Mendes D, Alves C, Batel-Marques F
CHAD - Centre for Health Technology Assessment and Drug Research, AIBILI - Association for Innovation and Biomedical Research on Light, Coimbra, Portugal; Central Portugal Regional Pharmacovigilance Unit, AIBILI - Association for Innovation and Biomedical Research on Light, Coimbra, Portugal; School of Pharmacy, University of Coimbra, Coimbra, Portugal.
J Clin Pharm Ther. 2014 Jun;39(3):307-13. doi: 10.1111/jcpt.12148. Epub 2014 Mar 17.
Despite being effective, the biologics approved for treating rheumatoid arthritis have been associated with serious adverse events. This study is aimed at comparing the safety profiles of adalimumab, etanercept and infliximab by analysing the disproportionalities of the associations between the different adverse events and the different biologics in the Portuguese spontaneous reporting database.
Adverse events spontaneously reported to the Portuguese pharmacovigilance system (PPS) between 2009 and 2011 were included.

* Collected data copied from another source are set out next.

/-- The length of a transition period from this tick: to the first tick of the new grid at least half a period on (R284); under ALIGN = 1 the
grid lies on the last edge of SYNC_IN. -/
def Dev.transLen (s : Dev) (n : Nat) (sync : Option Nat) : Nat :=
  let per := s.carPeriod n
  let half := (per + 1) / 2
  match sync with
  | none => nextBoundary per (s.carPhase n % per) (s.wheelN + half - 1) - s.wheelN
  | some e => half + ((((e : Int) + s.carPhase n) - (s.clk.now + half)) % (per : Int)).toNat

/-- SYNC_OUT on this tick: low, a pulse from a period start of OUT_PAIR, or SYNC_IN as it stood one tick before (R297). -/
def Dev.syncLevel (s : Dev) : Dev :=
  let t := s.trips
  let v := match s.rf 0x6000 1 0 with
    | 1 => decide (s.clk.now < t.syncOutEnd)
    | 2 => t.syncOut
    | _ => false
  if v = t.syncOut then s else ({ s with trips := { t with syncOut := v } }).emit (.syncOut v)

/-- SYNC_OUT at a new tick: OUT_SEL 2 repeats what SYNC_IN showed on the tick before (R297). -/
def Dev.syncTick (s : Dev) : Dev :=
  if s.rf 0x6000 1 0 = 2 && s.trips.syncOut ≠ s.trips.syncIn then
    ({ s with trips := { s.trips with syncOut := s.trips.syncIn } }).emit (.syncOut s.trips.syncIn)
  else s.syncLevel

/-- A period of pair n starts (R282 to R292, R295, R301). -/
def Dev.carBegin (s : Dev) (n : Nat) : Dev :=
  let now := s.clk.now
  let prev := (s.carOf n).endAt (16 * (now - (s.carOf n).start))
  let ref := s.carRef n
  let lead := s.carOf ref
  let per0 := s.carPeriod n
  let ph0 := s.carPhase n
  let sync := s.carSync ref
  let isJump := prev.begun && prev.jumped && !sync && ref = n
  let edge := (prev.syncEdges.filter (fun e => e + ph0 = now)).getLast?
  let syncLast := if sync then edge.getD prev.syncLast else prev.syncLast
  let q : Int := if ref ≠ n then lead.q
    else if sync then (if prev.begun then prev.q + 1 else 0)
    else Int.fdiv ((s.wheelN : Int) - (ph0 % per0 : Nat)) per0
  let upd := if ref ≠ n then lead.upd else !isJump && q % (s.rf (carOff n) 11 8 + 1 : Nat) = 0
  let s := if upd then s.applyLive (fun off g => g = .car && s.carRegs n off) else s
  let per := s.carPeriod n
  let moved := ref = n && prev.begun && (per ≠ per0 || s.carPhase n ≠ ph0)
  let trans := if ref ≠ n then lead.trans else isJump || moved
  let len := if ref ≠ n then lead.len
    else if trans then s.transLen n (if sync then some syncLast else none)
    else per
  let o := carOff n
  let srv := s.rb (o + 0x24) 0 && !s.rb o 2
  let cmpA := s.rf (o + 8) 19 0
  let prev := if srv && !prev.srvWas then { prev with acc := 0, lastRuns := none, staleCnt := 0, cNext := cmpA } else prev
  let cNow := if ref ≠ n then lead.cNow else min (if srv then prev.cNext else cmpA) (16 * per)
  let c := if upd && srv then s.servo n prev else prev
  let newlyStale := c.srvStale && !prev.srvStale
  let c := if srv then c else { c with cNext := cmpA }
  let cNext := if ref ≠ n then lead.cNext else c.cNext
  -- trips: the count of consecutive cut periods, and the latch (R295)
  let clr := prev.latchClr
  let cnt := if clr then 0 else if prev.cut then prev.cutCnt + 1 else 0
  let lim := s.rf (o + 0x18) 15 8
  let hit := !clr && lim ≠ 0 && decide (lim ≤ cnt)
  let latched := (prev.latched && !clr) || hit
  let s := if hit && !prev.latched then s.setFlag 0x6004 (8 + n) else s
  let s := if newlyStale then s.setFlag 0x6004 (24 + n) else s
  let c := { c with
    begun := true, cut := false, latched := latched, latchClr := false, cutCnt := cnt, srvWas := srv, cNow := cNow, q := q, start := now,
    len := len, upd := upd, trans := trans, jumped := false, fired := 0, syncLast := syncLast,
    syncEdges := prev.syncEdges.filter (fun e => decide (now < e + s.carPhase n)) }
  let drive := s.pwr.mode = .run && s.pwr.sleepTo.isNone
  let el := 16 * (now - prev.start)
  let c := s.carForm n prev c el cNow cNext drive
  let moved (x : Bool) : Bool := prev.levelAt (x != prev.swap) el != c.levelAt (x != c.swap) 0
  let s := s.setCar n { c with lastEdge := if moved true || moved false then some now else prev.lastEdgeAt now }
  if s.rf 0x6000 1 0 = 1 && s.rf 0x6000 6 4 = n then
    ({ s with trips := { s.trips with syncOutEnd := now + s.rf 0x6000 15 8 } }).syncLevel
  else s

Adverse events were classified according to MedDRA in the primary system organ class. The reporting odds ratio (ROR) and its 95% confidence intervals (CI) were calculated for each biologic regarding the various categories of adverse events. Microsoft Excel was used to perform all the calculations.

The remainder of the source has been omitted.